Collected data entries
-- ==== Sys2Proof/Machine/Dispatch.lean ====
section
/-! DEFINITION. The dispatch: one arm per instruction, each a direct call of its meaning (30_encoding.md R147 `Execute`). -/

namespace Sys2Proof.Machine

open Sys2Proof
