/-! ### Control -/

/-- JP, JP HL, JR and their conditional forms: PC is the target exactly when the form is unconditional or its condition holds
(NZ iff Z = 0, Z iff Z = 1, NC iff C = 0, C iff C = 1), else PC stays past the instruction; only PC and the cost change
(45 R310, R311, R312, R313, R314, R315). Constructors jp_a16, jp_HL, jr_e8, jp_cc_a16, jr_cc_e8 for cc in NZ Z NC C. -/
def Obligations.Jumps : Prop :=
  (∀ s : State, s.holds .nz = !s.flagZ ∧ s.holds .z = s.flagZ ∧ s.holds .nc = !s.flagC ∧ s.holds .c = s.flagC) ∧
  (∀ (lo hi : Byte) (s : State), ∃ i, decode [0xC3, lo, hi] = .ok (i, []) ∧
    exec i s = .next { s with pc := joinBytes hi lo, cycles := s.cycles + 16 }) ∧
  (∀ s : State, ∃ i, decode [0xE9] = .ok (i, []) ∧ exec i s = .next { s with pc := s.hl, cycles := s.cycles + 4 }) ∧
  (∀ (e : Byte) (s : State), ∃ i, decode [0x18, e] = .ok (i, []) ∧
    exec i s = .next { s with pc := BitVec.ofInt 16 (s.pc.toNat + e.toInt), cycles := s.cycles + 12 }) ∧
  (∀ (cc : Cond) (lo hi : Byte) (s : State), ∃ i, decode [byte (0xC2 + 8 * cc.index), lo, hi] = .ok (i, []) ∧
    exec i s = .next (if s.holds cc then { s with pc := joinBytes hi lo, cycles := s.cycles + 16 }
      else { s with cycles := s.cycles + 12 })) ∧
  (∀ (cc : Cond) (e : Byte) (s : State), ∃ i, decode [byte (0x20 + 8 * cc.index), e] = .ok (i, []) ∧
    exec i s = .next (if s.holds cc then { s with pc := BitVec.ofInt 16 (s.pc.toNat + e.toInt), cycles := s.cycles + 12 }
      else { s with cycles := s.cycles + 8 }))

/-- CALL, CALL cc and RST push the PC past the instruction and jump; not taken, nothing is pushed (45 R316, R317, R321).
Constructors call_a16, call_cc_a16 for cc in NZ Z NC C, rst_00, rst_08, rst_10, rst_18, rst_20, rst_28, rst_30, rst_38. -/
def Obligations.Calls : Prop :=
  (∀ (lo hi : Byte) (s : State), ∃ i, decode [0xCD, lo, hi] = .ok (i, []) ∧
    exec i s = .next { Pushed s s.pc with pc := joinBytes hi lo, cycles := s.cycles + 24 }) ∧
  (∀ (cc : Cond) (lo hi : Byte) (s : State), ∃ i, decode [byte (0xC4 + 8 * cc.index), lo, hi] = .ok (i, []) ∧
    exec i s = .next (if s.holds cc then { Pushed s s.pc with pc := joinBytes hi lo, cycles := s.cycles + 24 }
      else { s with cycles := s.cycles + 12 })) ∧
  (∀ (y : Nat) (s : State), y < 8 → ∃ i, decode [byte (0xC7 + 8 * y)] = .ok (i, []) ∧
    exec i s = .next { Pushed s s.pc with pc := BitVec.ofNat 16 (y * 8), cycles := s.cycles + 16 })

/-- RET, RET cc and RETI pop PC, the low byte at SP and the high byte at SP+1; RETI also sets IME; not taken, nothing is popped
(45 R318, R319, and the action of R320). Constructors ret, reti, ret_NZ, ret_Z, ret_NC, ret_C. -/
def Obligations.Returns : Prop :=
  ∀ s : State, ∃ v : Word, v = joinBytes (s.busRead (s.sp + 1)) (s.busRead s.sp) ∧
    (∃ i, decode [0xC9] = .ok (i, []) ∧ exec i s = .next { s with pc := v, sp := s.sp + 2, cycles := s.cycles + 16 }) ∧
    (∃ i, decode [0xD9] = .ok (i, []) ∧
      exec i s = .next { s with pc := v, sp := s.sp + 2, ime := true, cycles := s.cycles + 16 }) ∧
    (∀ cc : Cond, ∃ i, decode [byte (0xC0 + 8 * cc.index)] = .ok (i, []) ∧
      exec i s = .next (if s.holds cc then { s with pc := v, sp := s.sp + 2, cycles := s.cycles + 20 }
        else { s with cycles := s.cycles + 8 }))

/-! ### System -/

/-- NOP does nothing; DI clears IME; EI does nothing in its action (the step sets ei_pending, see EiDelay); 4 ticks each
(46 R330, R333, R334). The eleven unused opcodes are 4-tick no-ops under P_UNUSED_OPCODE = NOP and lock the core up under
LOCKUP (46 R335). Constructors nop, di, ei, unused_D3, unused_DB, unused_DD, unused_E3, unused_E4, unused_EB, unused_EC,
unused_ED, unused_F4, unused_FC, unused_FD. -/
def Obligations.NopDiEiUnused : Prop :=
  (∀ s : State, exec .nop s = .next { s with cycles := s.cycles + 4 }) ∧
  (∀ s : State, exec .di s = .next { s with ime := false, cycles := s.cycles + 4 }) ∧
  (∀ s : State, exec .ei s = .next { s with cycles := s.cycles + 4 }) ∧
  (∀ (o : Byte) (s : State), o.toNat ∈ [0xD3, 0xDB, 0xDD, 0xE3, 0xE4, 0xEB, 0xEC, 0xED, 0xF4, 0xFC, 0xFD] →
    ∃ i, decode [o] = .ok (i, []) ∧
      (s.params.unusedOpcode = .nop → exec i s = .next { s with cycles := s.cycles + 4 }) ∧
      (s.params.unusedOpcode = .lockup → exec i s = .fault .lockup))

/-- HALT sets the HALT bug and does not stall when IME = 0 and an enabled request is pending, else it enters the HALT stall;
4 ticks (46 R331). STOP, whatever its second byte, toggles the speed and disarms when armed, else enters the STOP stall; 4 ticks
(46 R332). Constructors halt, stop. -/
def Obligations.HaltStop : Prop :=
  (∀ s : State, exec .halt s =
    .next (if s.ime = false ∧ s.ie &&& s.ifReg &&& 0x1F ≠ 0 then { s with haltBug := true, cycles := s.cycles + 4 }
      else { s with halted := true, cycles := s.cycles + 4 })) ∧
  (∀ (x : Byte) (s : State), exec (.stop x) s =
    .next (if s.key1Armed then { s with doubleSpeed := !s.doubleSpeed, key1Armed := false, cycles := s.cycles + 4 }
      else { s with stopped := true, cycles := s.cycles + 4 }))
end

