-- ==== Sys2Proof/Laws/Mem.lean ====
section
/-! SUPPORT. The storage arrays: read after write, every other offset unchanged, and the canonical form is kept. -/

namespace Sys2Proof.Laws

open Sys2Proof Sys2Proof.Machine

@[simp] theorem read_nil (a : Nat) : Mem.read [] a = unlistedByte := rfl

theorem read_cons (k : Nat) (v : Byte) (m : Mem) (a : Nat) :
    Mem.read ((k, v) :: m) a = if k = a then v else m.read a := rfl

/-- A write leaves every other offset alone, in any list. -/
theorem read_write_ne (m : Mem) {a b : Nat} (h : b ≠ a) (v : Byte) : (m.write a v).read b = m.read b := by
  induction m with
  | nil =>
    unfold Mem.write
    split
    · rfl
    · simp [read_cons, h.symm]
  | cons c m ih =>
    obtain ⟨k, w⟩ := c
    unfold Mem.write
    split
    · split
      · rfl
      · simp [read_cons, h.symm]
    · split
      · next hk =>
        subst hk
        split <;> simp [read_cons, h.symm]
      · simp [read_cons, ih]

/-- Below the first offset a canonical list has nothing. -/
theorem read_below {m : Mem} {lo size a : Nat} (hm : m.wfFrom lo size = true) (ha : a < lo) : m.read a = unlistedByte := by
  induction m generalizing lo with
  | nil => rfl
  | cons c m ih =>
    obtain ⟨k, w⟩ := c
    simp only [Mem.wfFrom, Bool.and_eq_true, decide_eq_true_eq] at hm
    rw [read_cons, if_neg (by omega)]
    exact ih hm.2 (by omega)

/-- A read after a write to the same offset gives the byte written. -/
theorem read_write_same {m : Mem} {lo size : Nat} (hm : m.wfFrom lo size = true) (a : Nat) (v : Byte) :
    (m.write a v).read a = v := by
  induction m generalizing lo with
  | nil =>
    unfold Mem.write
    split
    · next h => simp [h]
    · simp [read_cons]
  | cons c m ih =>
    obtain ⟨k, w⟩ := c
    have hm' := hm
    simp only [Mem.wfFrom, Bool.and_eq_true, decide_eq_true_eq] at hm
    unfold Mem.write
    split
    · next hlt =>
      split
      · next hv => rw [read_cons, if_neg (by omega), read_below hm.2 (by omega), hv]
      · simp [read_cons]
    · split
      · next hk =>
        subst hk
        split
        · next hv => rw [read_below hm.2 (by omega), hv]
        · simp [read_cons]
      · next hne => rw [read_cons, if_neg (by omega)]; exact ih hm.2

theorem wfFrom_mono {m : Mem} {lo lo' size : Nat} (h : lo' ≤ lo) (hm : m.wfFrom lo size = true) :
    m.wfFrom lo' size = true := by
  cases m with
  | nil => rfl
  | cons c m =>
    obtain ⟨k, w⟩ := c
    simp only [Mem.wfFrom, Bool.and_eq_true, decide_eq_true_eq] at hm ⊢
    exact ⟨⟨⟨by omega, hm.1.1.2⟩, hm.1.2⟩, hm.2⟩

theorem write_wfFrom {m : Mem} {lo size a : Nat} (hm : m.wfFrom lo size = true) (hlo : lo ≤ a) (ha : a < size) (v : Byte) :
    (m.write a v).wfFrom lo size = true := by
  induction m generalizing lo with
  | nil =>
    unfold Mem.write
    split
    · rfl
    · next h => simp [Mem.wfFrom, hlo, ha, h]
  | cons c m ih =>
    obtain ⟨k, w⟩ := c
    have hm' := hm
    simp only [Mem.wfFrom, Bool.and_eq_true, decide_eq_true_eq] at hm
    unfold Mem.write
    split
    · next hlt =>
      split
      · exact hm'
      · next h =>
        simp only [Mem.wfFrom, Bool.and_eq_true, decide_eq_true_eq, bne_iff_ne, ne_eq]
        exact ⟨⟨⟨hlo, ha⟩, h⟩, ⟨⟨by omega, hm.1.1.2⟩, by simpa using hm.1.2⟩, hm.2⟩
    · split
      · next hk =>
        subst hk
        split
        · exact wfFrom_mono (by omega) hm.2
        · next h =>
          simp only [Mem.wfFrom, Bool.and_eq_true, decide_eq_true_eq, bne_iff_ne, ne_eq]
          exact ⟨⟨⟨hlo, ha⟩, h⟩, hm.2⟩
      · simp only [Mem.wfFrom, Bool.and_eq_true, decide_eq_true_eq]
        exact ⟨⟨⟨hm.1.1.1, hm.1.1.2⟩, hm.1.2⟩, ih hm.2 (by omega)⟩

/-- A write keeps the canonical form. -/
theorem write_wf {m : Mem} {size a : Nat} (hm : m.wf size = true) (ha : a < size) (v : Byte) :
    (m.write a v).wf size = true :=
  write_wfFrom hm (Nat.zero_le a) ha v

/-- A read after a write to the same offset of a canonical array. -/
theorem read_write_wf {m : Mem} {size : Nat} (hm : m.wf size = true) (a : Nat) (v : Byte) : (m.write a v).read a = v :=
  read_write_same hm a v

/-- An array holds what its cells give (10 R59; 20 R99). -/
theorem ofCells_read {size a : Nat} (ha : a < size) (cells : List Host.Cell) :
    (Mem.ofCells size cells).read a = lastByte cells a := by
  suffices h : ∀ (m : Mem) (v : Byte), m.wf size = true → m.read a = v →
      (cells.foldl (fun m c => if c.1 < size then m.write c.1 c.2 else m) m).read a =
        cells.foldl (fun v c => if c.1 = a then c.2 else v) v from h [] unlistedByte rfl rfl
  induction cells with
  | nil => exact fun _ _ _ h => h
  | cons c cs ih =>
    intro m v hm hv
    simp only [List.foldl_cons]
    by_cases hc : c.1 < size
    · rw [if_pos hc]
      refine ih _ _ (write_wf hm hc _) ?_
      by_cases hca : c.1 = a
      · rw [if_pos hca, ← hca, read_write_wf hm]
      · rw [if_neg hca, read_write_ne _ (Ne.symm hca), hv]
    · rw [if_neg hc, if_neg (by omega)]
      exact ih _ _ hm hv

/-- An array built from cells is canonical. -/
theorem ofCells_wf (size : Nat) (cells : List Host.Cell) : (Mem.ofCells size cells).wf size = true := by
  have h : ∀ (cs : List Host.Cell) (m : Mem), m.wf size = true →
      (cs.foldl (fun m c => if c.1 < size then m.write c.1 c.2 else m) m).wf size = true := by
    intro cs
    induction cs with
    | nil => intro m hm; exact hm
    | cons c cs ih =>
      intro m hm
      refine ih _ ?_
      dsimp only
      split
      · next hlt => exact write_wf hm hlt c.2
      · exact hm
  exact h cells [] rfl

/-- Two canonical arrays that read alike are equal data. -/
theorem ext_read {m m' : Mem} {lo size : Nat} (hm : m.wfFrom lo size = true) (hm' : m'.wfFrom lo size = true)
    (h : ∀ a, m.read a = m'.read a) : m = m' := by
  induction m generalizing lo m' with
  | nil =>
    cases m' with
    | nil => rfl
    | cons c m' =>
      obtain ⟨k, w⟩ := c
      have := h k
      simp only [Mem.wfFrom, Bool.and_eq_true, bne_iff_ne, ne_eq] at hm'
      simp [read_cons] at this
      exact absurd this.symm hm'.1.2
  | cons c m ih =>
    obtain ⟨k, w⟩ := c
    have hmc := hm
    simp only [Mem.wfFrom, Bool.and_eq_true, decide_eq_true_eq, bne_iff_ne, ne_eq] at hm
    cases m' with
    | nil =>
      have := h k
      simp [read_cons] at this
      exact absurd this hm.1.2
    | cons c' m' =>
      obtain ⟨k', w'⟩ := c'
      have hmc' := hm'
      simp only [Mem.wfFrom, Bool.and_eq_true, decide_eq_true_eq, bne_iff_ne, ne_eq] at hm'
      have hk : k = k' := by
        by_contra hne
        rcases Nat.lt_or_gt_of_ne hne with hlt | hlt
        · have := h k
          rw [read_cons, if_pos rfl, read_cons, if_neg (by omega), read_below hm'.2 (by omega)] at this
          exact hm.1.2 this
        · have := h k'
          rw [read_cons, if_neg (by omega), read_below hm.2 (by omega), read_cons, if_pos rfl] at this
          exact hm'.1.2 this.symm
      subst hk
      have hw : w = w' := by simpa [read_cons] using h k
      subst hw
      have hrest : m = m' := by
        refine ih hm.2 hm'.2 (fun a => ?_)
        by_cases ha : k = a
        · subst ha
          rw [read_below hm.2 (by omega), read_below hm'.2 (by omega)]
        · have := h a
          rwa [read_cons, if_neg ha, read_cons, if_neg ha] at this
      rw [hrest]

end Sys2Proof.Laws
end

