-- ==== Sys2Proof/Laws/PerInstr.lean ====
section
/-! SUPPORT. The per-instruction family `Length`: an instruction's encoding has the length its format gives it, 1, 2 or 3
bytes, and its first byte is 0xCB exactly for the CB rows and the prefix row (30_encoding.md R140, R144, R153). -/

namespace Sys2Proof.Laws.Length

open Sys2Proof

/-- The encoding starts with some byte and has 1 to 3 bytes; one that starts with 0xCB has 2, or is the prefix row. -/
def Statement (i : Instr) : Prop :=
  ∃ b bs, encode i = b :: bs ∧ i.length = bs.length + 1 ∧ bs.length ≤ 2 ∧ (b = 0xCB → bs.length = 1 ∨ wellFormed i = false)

**Task goal:** Above are the entries. Copy exactly the part that opens with the line containing "(m.write a v).wfFrom lo size = true := by" and closes with the line containing "canonical form. -/", and no more.

**Your response:**
    (m.write a v).wfFrom lo size = true := by
  induction m generalizing lo with
  | nil =>
    unfold Mem.write
    split
    · rfl
    · next h => simp [Mem.wfFrom, hlo, ha, h]
  | cons c m ih =>
    obtain ⟨k, w⟩ := c
    have hm' := hm
    simp only [Mem.wfFrom, Bool.and_eq_true, decide_eq_true_eq] at hm
    unfold Mem.write
    split
    · next hlt =>
      split
      · exact hm'
      · next h =>
        simp only [Mem.wfFrom, Bool.and_eq_true, decide_eq_true_eq, bne_iff_ne, ne_eq]
        exact ⟨⟨⟨hlo, ha⟩, h⟩, ⟨⟨by omega, hm.1.1.2⟩, by simpa using hm.1.2⟩, hm.2⟩
    · split
      · next hk =>
        subst hk
        split
        · exact wfFrom_mono (by omega) hm.2
        · next h =>
          simp only [Mem.wfFrom, Bool.and_eq_true, decide_eq_true_eq, bne_iff_ne, ne_eq]
          exact ⟨⟨⟨hlo, ha⟩, h⟩, hm.2⟩
      · simp only [Mem.wfFrom, Bool.and_eq_true, decide_eq_true_eq]
        exact ⟨⟨⟨hm.1.1.1, hm.1.1.2⟩, hm.1.2⟩, ih hm.2 (by omega)⟩

/-- A write keeps the canonical form. -/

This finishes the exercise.